#### Directions for this task:
Among the lines below, a stretch begins at the one with "0⟩, -- SRV_CNT_SEL" and ends at the one with "0⟩, -- HA_STAT". Repeat that stretch exactly, ends included.

╭──

/-- What the invariant says in each phase, but for the output registers. -/
inductive Decoder.PhaseInv (d : Decoder) : Prop
  | idle (hphase : d.phase = .idle) (hclear : d.Clear) (hopix : d.opix = 0) (hrun : d.runLeft = 0) (hmarker : d.matched < 8)
  | header (hphase : d.phase = .header) (hclear : d.Clear) (hopix : d.opix = 0) (hrun : d.runLeft = 0)
      (hmarker : d.matched < 8) (hopen : d.hdr.length < headerLen)
      (hchannels : 13 ≤ d.hdr.length → legalChannels (d.hdr.getD 12 0) = true)
  | tag (hphase : d.phase = .tag) (h : d.InPixels)
  | transfer (hphase : d.phase = .tag) (hclear : d.Clear) (hlegal : fieldsLegal d.regs = true) (hmarker : d.matched < 8)
      (hrun : 0 < d.runLeft) (hwithin : d.opix + d.runLeft ≤ d.npix) (hport : d.serialPort = true)
      (hlength : d.runLeft ≤ runLength (d.tag.extractLsb' 0 6))
  | args (hphase : d.phase = .args) (h : d.InPixels) (hopen : d.args.length < d.need)
      (hneed : d.need = continuationBytes d.tag)
  | endMark (hphase : d.phase = .endMark) (h : d.InPixels)
  | trailing (hphase : d.phase = .trailing) (hclear : d.Clear) (hparsed : d.Parsed)
  | done (hphase : d.phase = .done) (hparsed : d.Parsed) (hdone : d.done = true) (herror : d.error = false)
      (hcause : d.cause = .none)
  | error (hphase : d.phase = .error) (hrun : d.runLeft = 0) (hmarker : d.matched < 8) (hdone : d.done = false)
      (herror : d.error = true) (hcause : d.cause ≠ .none ∧ d.cause ≠ .sizeMismatch)

theorem Decoder.Inv.sound {d : Decoder} (h : d.Inv) : d.outputRegs.Sound :=
  ⟨h.directMapped, h.prevCached, h.prevIsLast, h.pixLength, h.histLength, h.histEmpty⟩

theorem Decoder.Inv.clear {d : Decoder} (h : d.Inv) (hdone : d.phase ≠ .done) (herror : d.phase ≠ .error) : d.Clear := by
  have he : d.error = false := by simpa [herror] using h.errorFlag
  exact ⟨by simpa [hdone] using h.doneFlag, he, h.causeFlag.mpr he⟩

theorem Decoder.Inv.runLeft_eq_zero {d : Decoder} (h : d.Inv) (hphase : d.phase ≠ .tag) : d.runLeft = 0 := by
  by_contra hrun
  exact hphase (h.runInTransfer (Nat.pos_of_ne_zero hrun)).1

theorem Decoder.Inv.parsed {d : Decoder} (h : d.Inv) (hafter : d.afterHeader = true) (hrun : d.runLeft = 0) : d.Parsed :=
  ⟨h.headerLegal hafter, by simpa [hrun] using h.withinImage hafter, hrun⟩
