-- ==== Sys2Proof/Word.lean ====
section
/-! DEFINITION. The word types of the Floari T9 and their plainest arithmetic (R6, R8, R11). -/

namespace Sys2Proof

/-- One byte. -/
abbrev Byte := BitVec 8
/-- One register word (R11: every register is 32 bits wide). -/
abbrev Word := BitVec 32
/-- A 64-bit quantity, held in a register pair (R18). -/
abbrev Dword := BitVec 64
/-- One 64-byte line of core SRAM, hub cache or HBM data (R78, R224); byte i is bits [8i+7:8i]. -/
abbrev Line := BitVec 512

/-- The bits [hi:lo] of a number, right-aligned (R8). -/
def bitsOf (x hi lo : Nat) : Nat := (x / 2 ^ lo) % 2 ^ (hi + 1 - lo)

/-- Bit n of a number (R8). -/
def bitOf (x n : Nat) : Bool := (x / 2 ^ n) % 2 == 1

/-- A Boolean as a bit. -/
def bit01 (b : Bool) : Nat := if b then 1 else 0

end Sys2Proof
end

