-- ==== Sys2Proof/Syntax.lean ====
section
/-! DEFINITION. The commands of the T9: one constructor of `Instr` per row of spec/opcode_table.json, with its
operands, and the plain types those operands use. `dt` is the number of fclk cycles since the previous command
(log entry 2). What only the physical world decides (an ECC outcome, a sensor reading, a peer's message) is an
operand (log entry 5). -/

namespace Sys2Proof

/-- Who makes a register access (R18, R321). -/
inductive Src where
  /-- Register-frame source n of the source table (R320). -/
  | frame (n : Nat)
  /-- The board controller over the sideband (R334). -/
  | sideband
  /-- The management firmware. -/
  | trotos
  deriving DecidableEq, Repr

/-- The three instruction streams of a core (R95). -/
inductive Stream where
  | f | b | u
  deriving DecidableEq, Repr

/-- What error checking finds when data is read or received (R85, R163, R242). -/
inductive Ecc where
  | ok
  /-- One error, corrected; `at_` is the line, bank, queue or channel the cause's detail names. -/
  | corrected (at_ : Nat)
  /-- An uncorrectable error: the data is withheld. -/
  | uncorrectable (at_ : Nat)
  deriving DecidableEq, Repr, Inhabited

/-- A flit or token: the header of Table 6.2 and its payload (a line; a scalar word in bits [31:0]; a token in
bits [7:0]). `job` is the job whose energy account it is charged to, none for one that entered from a bridge die
(log entry 20). -/
structure Flit where
  job : Option Nat
  route : BitVec 6
  colour : BitVec 2
  isSeal : Bool
  last : Bool
  payload : Line
  deriving DecidableEq, Repr

/-- One slot of a link frame: header of Table 9.4 and 64 bytes. -/
structure Slot where
  /-- Bits [9:0] of the flit header (route, colour, seal, last). -/
  net : BitVec 10
  kind : BitVec 3
  offset : BitVec 2
  reserved : Bool
  payload : Line
  deriving DecidableEq, Repr

/-- A 270-byte link frame: four slots and the trailer of Table 9.3. -/
structure LinkFrame where
  slots : List Slot
  base : BitVec 9
  seq : BitVec 10
  req : Bool
  reqSeq : BitVec 10
  mark : Bool
  markOff : Bool
  crc : BitVec 16
  deriving DecidableEq, Repr

/-- Network-layer addressing of a received frame, as the answer needs it (R438). -/
inductive L3 where
  | raw
  | v4 (src dst : BitVec 32) (dscp : BitVec 6) (srcPort dstPort : BitVec 16)
  | v6 (src dst : BitVec 128) (dscp : BitVec 6) (srcPort dstPort : BitVec 16)
  deriving DecidableEq, Repr

/-- Where a received frame came from: interface 4p + i, source MAC, VLAN tag (priority and VID), network layer. -/
structure FrameHdr where
  intf : Nat
  mac : BitVec 48
  vlan : Option (BitVec 16)
  l3 : L3
  deriving DecidableEq, Repr

/-- A register-frame request as parsed from its body (Table 11.1). -/
structure RegReq where
  hdr : FrameHdr
  /-- The body was shorter than 24 bytes (status 0x05). -/
  short : Bool
  version : BitVec 16
  op : Byte
  flags : Byte
  seq : Word
  addr : Word
  value : Word
  mask : Word
  count : Byte
  rsvd : BitVec 24
  deriving DecidableEq, Repr

/-- What a received RoCEv2 packet asks of the responder (Table 11.4): one packet of an RDMA WRITE, a READ request, an
opcode answered with NAK invalid request, or one that is discarded (another transport, or an answer to a requester); a CNP
is of the last kind. -/
inductive RdmaOp where
  | writeFirst | writeMiddle | writeLast | writeOnly | readRequest | unsupported | discarded
  deriving DecidableEq, Repr

/-- A RoCEv2 packet addressed to a queue pair (R324 to R327). -/
structure RdmaMsg where
  hdr : FrameHdr
  op : RdmaOp
  /-- Destination QPN; queue pair n has QPN n + 2. -/
  qpn : Nat
  psn : BitVec 24
  /-- Partition key. -/
  pkey : BitVec 16
  icrcOk : Bool
  /-- Marked CE (ECN). -/
  ce : Bool
  /-- R_Key, virtual address and length of the RETH, where the packet has one. -/
  rkey : Word
  va : Dword
  length : Nat
  /-- The payload of a WRITE packet. -/
  data : List Byte
  /-- Cycles until the answer to a READ has left (its time is the model's input). -/
  answer : Nat
  deriving DecidableEq, Repr

/-- An SAK as MKA distributes it for GCM-AES-XPN-256 (R330, R331): key, salt, the short SCIs of the two channels, the SCI of
the receive channel, and its lowest acceptable packet number. -/
structure Sak where
  key : List Byte
  salt : List Byte
  txSsci : Word
  rxSsci : Word
  rxSci : Dword
  rxPn : Nat
  deriving DecidableEq, Repr

/-- A firmware component: its 320-byte header and its body (Table 15.1). -/
structure Component where
  header : List Byte
  body : List Byte
  deriving DecidableEq, Repr

/-- A firmware package: stage 1, stage 2 and the microcode carried in stage 2 (R401). -/
structure Package where
  stage1 : Component
  stage2 : Component
  microcode : Component
  /-- The ENG_EVT entries that the stage 2 image carries, by class (R390); one that it leaves out keeps its default. -/
  events : List Word
  deriving DecidableEq, Repr

/-- A physical core: Ridge, column 0-23, physical row 0-25 (R175, Table 13.3). -/
structure PhysCore where
  ridge : Nat
  col : Nat
  row : Nat
  deriving DecidableEq, Repr

/-- An entry of the field defect log (Table 13.3). -/
structure DefectEntry where
  core : PhysCore
  /-- 0 memory BIST, 1 logic BIST, 2 in-service failure, 3 microcode not received. -/
  kind : Nat
  boot : Nat
  tick : Word
  deriving DecidableEq, Repr

/-- The field defect log as it lies in flash (R371). -/
structure DefectLog where
  magic : Word
  version : Nat
  boot : Nat
  entries : List DefectEntry
  signature : List Byte
  deriving DecidableEq, Repr

/-- The boot record of board flash (R406, R413): the active slot, whether the other slot is marked as trial or holds a
staged package, and the fallback flag. -/
structure BootRecord where
  activeB : Bool
  trial : Bool
  staged : Bool
  fallback : Bool
  deriving DecidableEq, Repr

/-- The board configuration that Trotos reads from flash at step 4 of Table 13.2. -/
structure BoardConfig where
  deviceIndex : Nat
  deviceCount : Nat
  tickMaster : Nat
  tickRole : Nat
  upstream : Nat
  source0Mac : BitVec 48
  source0Rights : BitVec 4
  source0Mask : BitVec 8
  /-- (link, LINK_CFG) values. -/
  linkCfg : List (Nat × Word)
  /-- The bytes that M4 measures (Table 15.2). -/
  bytes : List Byte
  deriving DecidableEq, Repr

/-- Board flash: two package slots, boot record, field defect log, certificate, board configuration
(R371, R405, R406). -/
structure Flash where
  slotA : Option Package
  slotB : Option Package
  record : BootRecord
  log : Option DefectLog
  cert : List Byte
  config : BoardConfig
  deriving DecidableEq, Repr

/-- The Crest fuses and the fused identities (R2, R404, Table 13.10). -/
structure Fuses where
  variantH : Bool
  pkgStepping : Byte
  crestStepping : Byte
  ridgeStepping : List Byte
  /-- Key digest, programmed, revoked, for slots 0-2. -/
  keyDigests : List (List Byte)
  programmed : BitVec 3
  revoked : BitVec 3
  rollback : Nat
  secret : List Byte
  secretProgrammed : Bool
  /-- Cores the fuse map marks bad. -/
  badCores : List PhysCore
  deriving DecidableEq, Repr

/-- What one stack reports when it is trained (R239, R251). -/
structure StackTraining where
  stack : Nat
  pass : Bool
  pseudo : Nat
  high16 : Bool
  dense32 : Bool
  manuf : Byte
  lanesRepaired : Byte
  deriving DecidableEq, Repr

/-- Outcomes of the physical work of a cold bring-up or warm reset (Table 13.2, R381). -/
structure Bringup where
  /-- Straps sampled when COLD_RST_N rises (R366). -/
  bootSrc : Nat
  boardPos : Nat
  sbSel : Bool
  fuseError : Bool
  fuses : Fuses
  /-- Board flash as found; none: as the device last left it. -/
  flash : Option Flash
  /-- Cores that fail BIST, with kind 0 memory or 1 logic. -/
  bistFail : List (PhysCore × Nat)
  /-- Die codes that fail BIST (R369). -/
  dieBistFail : List Nat
  training : List StackTraining
  /-- Per Cirque, bridges trained N, E, S, W. -/
  bridges : List (Nat × BitVec 4)
  /-- Per Ridge, saddle edges calibrated N, E, S, W. -/
  saddles : List (Nat × BitVec 4)
  /-- Logical cores that received the microcode wrongly (R374): for each of the broadcast and up to three addressed resends,
  the lines with the bits that arrived wrong; index 256 is the check line. -/
  microErrs : List (Nat × List (List (Nat × Line)))
  flashWriteOk : Bool
  /-- Duration to ready, ms; without the time from the first boot request to the last byte of stage 1, which R368 excludes. -/
  ms : Nat
  deriving DecidableEq, Repr

/-- Thermal readings of one tick (R41): die code, sensor, 1/16 °C; sensors out of range; stack °C; die currents in
10 mA units. -/
structure Thermal where
  sensors : List (Nat × Nat × Int)
  bad : List (Nat × Nat)
  badCurrents : List Nat
  hbmTemps : List (Nat × Nat)
  currents : List (Nat × Nat)
  deriving DecidableEq, Repr

/-- Energy measured over the tick that ends (R389), picojoules: per Ridge, and the sum of the other rails. -/
structure Measured where
  ridges : List Nat
  others : Nat
  deriving DecidableEq, Repr

/-- A marker taken from the upstream link (R51, R277, R395). -/
structure Marker where
  link : Nat
  /-- mark_off of the marked frame: cycles from the boundary to its launch, 0 or 1. -/
  off : Nat
  /-- The N of a frame-boundary marker, with the votes and debt of its service slot. -/
  number : Option Dword
  votes : BitVec 16
  debt : BitVec 16
  /-- The frame was a replay: its marker and number are not used. -/
  replayed : Bool
  deriving DecidableEq, Repr
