/-- The SERVE page (Table 10.12). -/
def regsServe : List RegRow :=
  [
   ⟨0x40, 4, 1, 0x2, 0x1FFF, 0x0, 0x0, 2, 0⟩, -- SRV_CFG
   ⟨0x44, 4, 1, 0x1C00, 0x1FFF, 0x0, 0x0, 2, 0⟩, -- SRV_GATHER
   ⟨0x48, 4, 1, 0x4000, 0x7FFF, 0x0, 0x0, 2, 0⟩, -- SRV_PAGES
   ⟨0x4C, 4, 1, 0x0, 0xFFFFF, 0x0, 0x0, 2, 0⟩, -- SRV_FEED_LINE
   ⟨0x50, 4, 1, 0x101, 0x7FFFFF, 0x0, 0x0, 2, 0⟩, -- SRV_FEED_GEOM
   ⟨0x54, 4, 1, 0x0, 0xFFF, 0x0, 0x0, 2, 0⟩, -- SRV_MSEL
   ⟨0x58, 4, 1, 0x0, 0xFF, 0x0, 0x0, 2, 0⟩, -- SRV_MODEL
   ⟨0x5C, 4, 1, 0x0, 0x7FFF, 0x0, 0x0, 2, 0⟩, -- SRV_JOIN_ENTRY
   ⟨0x60, 4, 1, 0x0, 0xFFFFF, 0x0, 0x0, 2, 0⟩, -- SRV_JOIN_HUB
   ⟨0x64, 4, 1, 0x0, 0x1FFF, 0x0, 0x0, 2, 0⟩, -- SRV_JOIN_LEN
   ⟨0x68, 4, 1, 0x0, 0x0, 0x0, 0x3, 0, 0⟩, -- SRV_CMD
   ⟨0x6C, 4, 1, 0x0, 0x0, 0x0, 0x0, 5, 0⟩ -- SRV_STAT
  ] ++
  [
   ⟨0x70, 4, 1, 0x0, 0x0, 0x0, 0x0, 5, 0⟩, -- SRV_SEQ
   ⟨0x74, 4, 1, 0x0, 0x3, 0x0, 0x0, 2, 0⟩, -- SRV_PAIR
   ⟨0x78, 4, 1, 0x0, 0x0, 0x0, 0x0, 2, 1⟩, -- SRV_TAKE_TICK_LO
   ⟨0x7C, 4, 1, 0x0, 0x0, 0x0, 0x0, 2, 2⟩, -- SRV_TAKE_TICK_HI
   ⟨0x80, 4, 1, 0x0, 0xFFFFFFFF, 0x0, 0x0, 2, 1⟩, -- SRV_CUR_LO
   ⟨0x84, 4, 1, 0x0, 0xFFFFFFFF, 0x0, 0x0, 2, 2⟩, -- SRV_CUR_HI
   ⟨0x88, 4, 1, 0x0, 0xF, 0x0, 0x0, 2, 0⟩, -- SRV_CNT_SEL
   ⟨0x8C, 4, 1, 0x0, 0x0, 0x0, 0x0, 5, 1⟩, -- SRV_CNT_LO
   ⟨0x90, 4, 1, 0x0, 0x0, 0x0, 0x0, 5, 2⟩ -- SRV_CNT_HI
  ]

/-- The RDMA page, instance 0 (Table 11.6). -/
def regsRdmaZero : List RegRow :=
  [
   ⟨0x40, 4, 1, 0xC6DE0003, 0xFFFF0007, 0x0, 0x0, 2, 0⟩, -- HA_CFG
   ⟨0x44, 4, 1, 0x0, 0x0, 0x0, 0x0, 5, 0⟩, -- HA_STAT
   ⟨0x48, 4, 1, 0x0, 0x1F, 0x0, 0x0, 2, 0⟩, -- HA_SRC_SEL
   ⟨0x4C, 4, 1, 0x0, 0xFFFFFFFF, 0x0, 0x0, 2, 1⟩, -- HA_SRC_MAC_LO
   ⟨0x50, 4, 1, 0x0, 0xFFFF, 0x0, 0x0, 2, 2⟩, -- HA_SRC_MAC_HI
   ⟨0x54, 4, 1, 0x0, 0x1FFF, 0x0, 0x2000, 2, 0⟩, -- HA_SRC_CTL
   ⟨0x58, 4, 1, 0x0, 0x0, 0x0, 0x0, 5, 0⟩, -- HA_SRC_STAT
   ⟨0x5C, 4, 1, 0x0, 0x0, 0x0, 0x0, 5, 0⟩, -- HA_SRC_SEQ
   ⟨0x60, 4, 1, 0x0, 0xF, 0x0, 0x0, 2, 0⟩, -- HA_CNT_SEL
   ⟨0x64, 4, 1, 0x0, 0x0, 0x0, 0x0, 5, 1⟩, -- HA_CNT_LO
   ⟨0x68, 4, 1, 0x0, 0x0, 0x0, 0x0, 5, 2⟩, -- HA_CNT_HI
   ⟨0x6C, 4, 1, 0x0, 0xFFFF003F, 0x0, 0x0, 2, 0⟩ -- HA_EVT_CFG
  ] ++
  [
   ⟨0x70, 4, 1, 0x0, 0xFFFFFFFF, 0x0, 0x0, 2, 1⟩, -- HA_EVT_MAC_LO
   ⟨0x74, 4, 1, 0x0, 0xFFFF, 0x0, 0x0, 2, 2⟩, -- HA_EVT_MAC_HI
   ⟨0x78, 4, 4, 0x0, 0xFFFFFFFF, 0x0, 0x0, 2, 0⟩, -- HA_EVT_IP
   ⟨0x88, 4, 1, 0x0, 0x0, 0x0, 0x0, 5, 0⟩, -- HA_EVT_SEQ
   ⟨0x8C, 4, 1, 0x0, 0x7, 0x0, 0x0, 2, 0⟩, -- HA_MS_SEL
   ⟨0x90, 4, 1, 0x2, 0xFFFFFFFF, 0x0, 0x0, 2, 0⟩, -- HA_MS_CFG
   ⟨0x94, 4, 1, 0x0, 0x0, 0x0, 0x0, 5, 0⟩, -- HA_MS_STAT
   ⟨0x98, 4, 1, 0x0, 0x0, 0x0, 0x3, 0, 0⟩, -- HA_ADM_CMD
   ⟨0xA0, 4, 40, 0x0, 0x0, 0x0, 0xFFFFFFFF, 2, 0⟩, -- HA_ADM_DATA
   ⟨0x140, 4, 1, 0x0, 0x0, 0x0, 0x0, 2, 0⟩, -- HA_SRC_NOPAGE
   ⟨0x144, 4, 4, 0x0, 0xFFFFFFFF, 0x0, 0x0, 2, 0⟩ -- HA_EVT_SRC_IP
  ]

/-- The RDMA page, instance 1 + n (Table 11.7). -/
def regsRdmaItem : List RegRow :=
  [
   ⟨0x40, 4, 1, 0x0, 0x0, 0x0, 0x0, 5, 0⟩, -- QP_STATE
   ⟨0x44, 4, 1, 0x0, 0xFFFFFF, 0x0, 0x0, 2, 0⟩, -- QP_PEER_QPN
   ⟨0x48, 4, 1, 0x0, 0xFFFFFFFF, 0x0, 0x0, 2, 0⟩, -- QP_RKEY
   ⟨0x4C, 4, 1, 0x1400, 0x3FFF, 0x0, 0x0, 2, 0⟩, -- QP_CFG
   ⟨0x50, 4, 1, 0x0, 0xFFFFFF, 0x0, 0x0, 2, 0⟩, -- QP_EPSN
   ⟨0x54, 4, 4, 0x0, 0xFFFFFFFF, 0x0, 0x0, 2, 0⟩, -- QP_PEER_IP
   ⟨0x64, 4, 1, 0x0, 0x7, 0x0, 0x0, 2, 0⟩, -- QP_CNT_SEL
   ⟨0x68, 4, 1, 0x0, 0x0, 0x0, 0x0, 5, 1⟩, -- QP_CNT_LO
   ⟨0x6C, 4, 1, 0x0, 0x0, 0x0, 0x0, 5, 2⟩ -- QP_CNT_HI
  ]

/-- The SEC page (Table 15.8). -/
def regsSec : List RegRow :=
  [
   ⟨0x40, 4, 1, 0x0, 0x0, 0x0, 0x0, 1, 0⟩, -- SEC_FUSE
   ⟨0x44, 4, 1, 0x0, 0x0, 0x0, 0x0, 5, 0⟩, -- SEC_BOOT
   ⟨0x48, 4, 1, 0x0, 0x0, 0x0, 0x0, 1, 0⟩, -- SEC_UPD
   ⟨0x4C, 4, 1, 0x0, 0xFFFFFFFF, 0x0, 0x0, 1, 1⟩, -- SEC_UPD_ADDR_LO
   ⟨0x50, 4, 1, 0x0, 0xFF, 0x0, 0x0, 1, 2⟩, -- SEC_UPD_ADDR_HI
   ⟨0x54, 4, 1, 0x0, 0x3FFFFFF, 0x0, 0x0, 1, 0⟩, -- SEC_UPD_LEN
   ⟨0x58, 4, 1, 0x0, 0x0, 0x0, 0xF, 0, 0⟩, -- SEC_CMD
   ⟨0x5C, 4, 1, 0x0, 0x0, 0x0, 0x0, 5, 0⟩, -- SEC_STAT
   ⟨0x60, 4, 15, 0x0, 0x0, 0x0, 0x0, 1, 0⟩, -- SEC_ID_PUB
   ⟨0xA0, 4, 16, 0x0, 0x0, 0x0, 0x0, 1, 0⟩, -- SEC_STAGED_DIG
   ⟨0xE0, 4, 8, 0x0, 0x0, 0x0, 0x0, 5, 0⟩, -- SEC_CHAL
   ⟨0x100, 4, 64, 0x0, 0x0, 0x0, 0xFFFFFFFF, 1, 0⟩ -- SEC_BLOB
  ] ++
  [
   ⟨0x200, 4, 128, 0x0, 0x0, 0x0, 0x0, 5, 0⟩ -- SEC_MEAS
  ]

/-- The ATTEST page (Table 15.10). -/
def regsAttest : List RegRow :=
  [
   ⟨0x40, 4, 1, 0x0, 0x0, 0x0, 0x0, 5, 0⟩, -- ATTEST_STAT
   ⟨0x44, 4, 1, 0x3B2, 0x0, 0x0, 0x0, 5, 0⟩, -- ATTEST_LEN
   ⟨0x80, 4, 16, 0x0, 0xFFFFFFFF, 0x0, 0x0, 2, 0⟩, -- ATTEST_NONCE
   ⟨0x400, 4, 237, 0x0, 0x0, 0x0, 0x0, 2, 0⟩, -- ATTEST_REPORT
   ⟨0x800, 4, 256, 0x0, 0x0, 0x0, 0x0, 2, 0⟩ -- ATTEST_CERT
  ]

/-- The ENERGY page, instance 0 (Table 14.4). -/
def regsEnergyZero : List RegRow :=
  [
   ⟨0x40, 4, 1, 0x100000, 0x1FFF1FFF, 0x0, 0x0, 2, 0⟩, -- ENG_BUDGET
   ⟨0x44, 4, 1, 0xFFFF0010, 0xFFFF001F, 0x0, 0x0, 2, 0⟩, -- ENG_CFG
   ⟨0x48, 4, 1, 0x25A64, 0xFFFFF, 0x0, 0x0, 2, 0⟩, -- ENG_THERM
   ⟨0x4C, 4, 1, 0x0, 0xFFFFFFFF, 0x0, 0x0, 2, 0⟩, -- ENG_BASE
   ⟨0x50, 4, 1, 0x0, 0xF, 0x0, 0x0, 2, 0⟩, -- ENG_EVT_SEL
   ⟨0x54, 4, 1, 0x0, 0xFFFFFFFF, 0x0, 0x0, 2, 0⟩, -- ENG_EVT
   ⟨0x58, 4, 1, 0x0, 0x7, 0x0, 0x0, 2, 0⟩, -- ENG_JOB_SEL
   ⟨0x5C, 4, 1, 0x0, 0x0, 0x0, 0x0, 2, 1⟩, -- ENG_JOB_LO
   ⟨0x60, 4, 1, 0x0, 0x0, 0x0, 0x0, 2, 2⟩, -- ENG_JOB_HI
   ⟨0x64, 4, 1, 0x0, 0x0, 0x0, 0x0, 2, 1⟩, -- ENG_SHARED_LO
   ⟨0x68, 4, 1, 0x0, 0x0, 0x0, 0x0, 2, 2⟩, -- ENG_SHARED_HI
   ⟨0x6C, 4, 1, 0x0, 0x0, 0x0, 0x0, 2, 1⟩ -- ENG_PKG_LO
  ] ++
  [
   ⟨0x70, 4, 1, 0x0, 0x0, 0x0, 0x0, 2, 2⟩, -- ENG_PKG_HI
   ⟨0x74, 4, 1, 0x0, 0x0, 0x0, 0x0, 2, 1⟩, -- ENG_DEFERRED_LO
   ⟨0x78, 4, 1, 0x0, 0x0, 0x0, 0x0, 2, 2⟩, -- ENG_DEFERRED_HI
   ⟨0x7C, 4, 1, 0x0, 0x0, 0x0, 0x0, 2, 1⟩, -- ENG_OVERRUN_LO
   ⟨0x80, 4, 1, 0x0, 0x0, 0x0, 0x0, 2, 2⟩, -- ENG_OVERRUN_HI
   ⟨0x84, 4, 1, 0x0, 0x0, 0x0, 0x0, 2, 0⟩, -- ENG_DEBT
   ⟨0x88, 4, 1, 0x0, 0x0, 0x0, 0x0, 5, 0⟩, -- ENG_STAT
   ⟨0x8C, 4, 1, 0x3F800000, 0x0, 0x0, 0x0, 5, 0⟩, -- ENG_K
   ⟨0x90, 4, 1, 0x0, 0x0, 0x0, 0x0, 5, 0⟩ -- ENG_PROJ
  ]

╰──

#### Result:
   ⟨0x88, 4, 1, 0x0, 0xF, 0x0, 0x0, 2, 0⟩, -- SRV_CNT_SEL
   ⟨0x8C, 4, 1, 0x0, 0x0, 0x0, 0x0, 5, 1⟩, -- SRV_CNT_LO
   ⟨0x90, 4, 1, 0x0, 0x0, 0x0, 0x0, 5, 2⟩ -- SRV_CNT_HI
  ]

/-- The RDMA page, instance 0 (Table 11.6). -/
def regsRdmaZero : List RegRow :=
  [
   ⟨0x40, 4, 1, 0xC6DE0003, 0xFFFF0007, 0x0, 0x0, 2, 0⟩, -- HA_CFG
   ⟨0x44, 4, 1, 0x0, 0x0, 0x0, 0x0, 5, 0⟩, -- HA_STAT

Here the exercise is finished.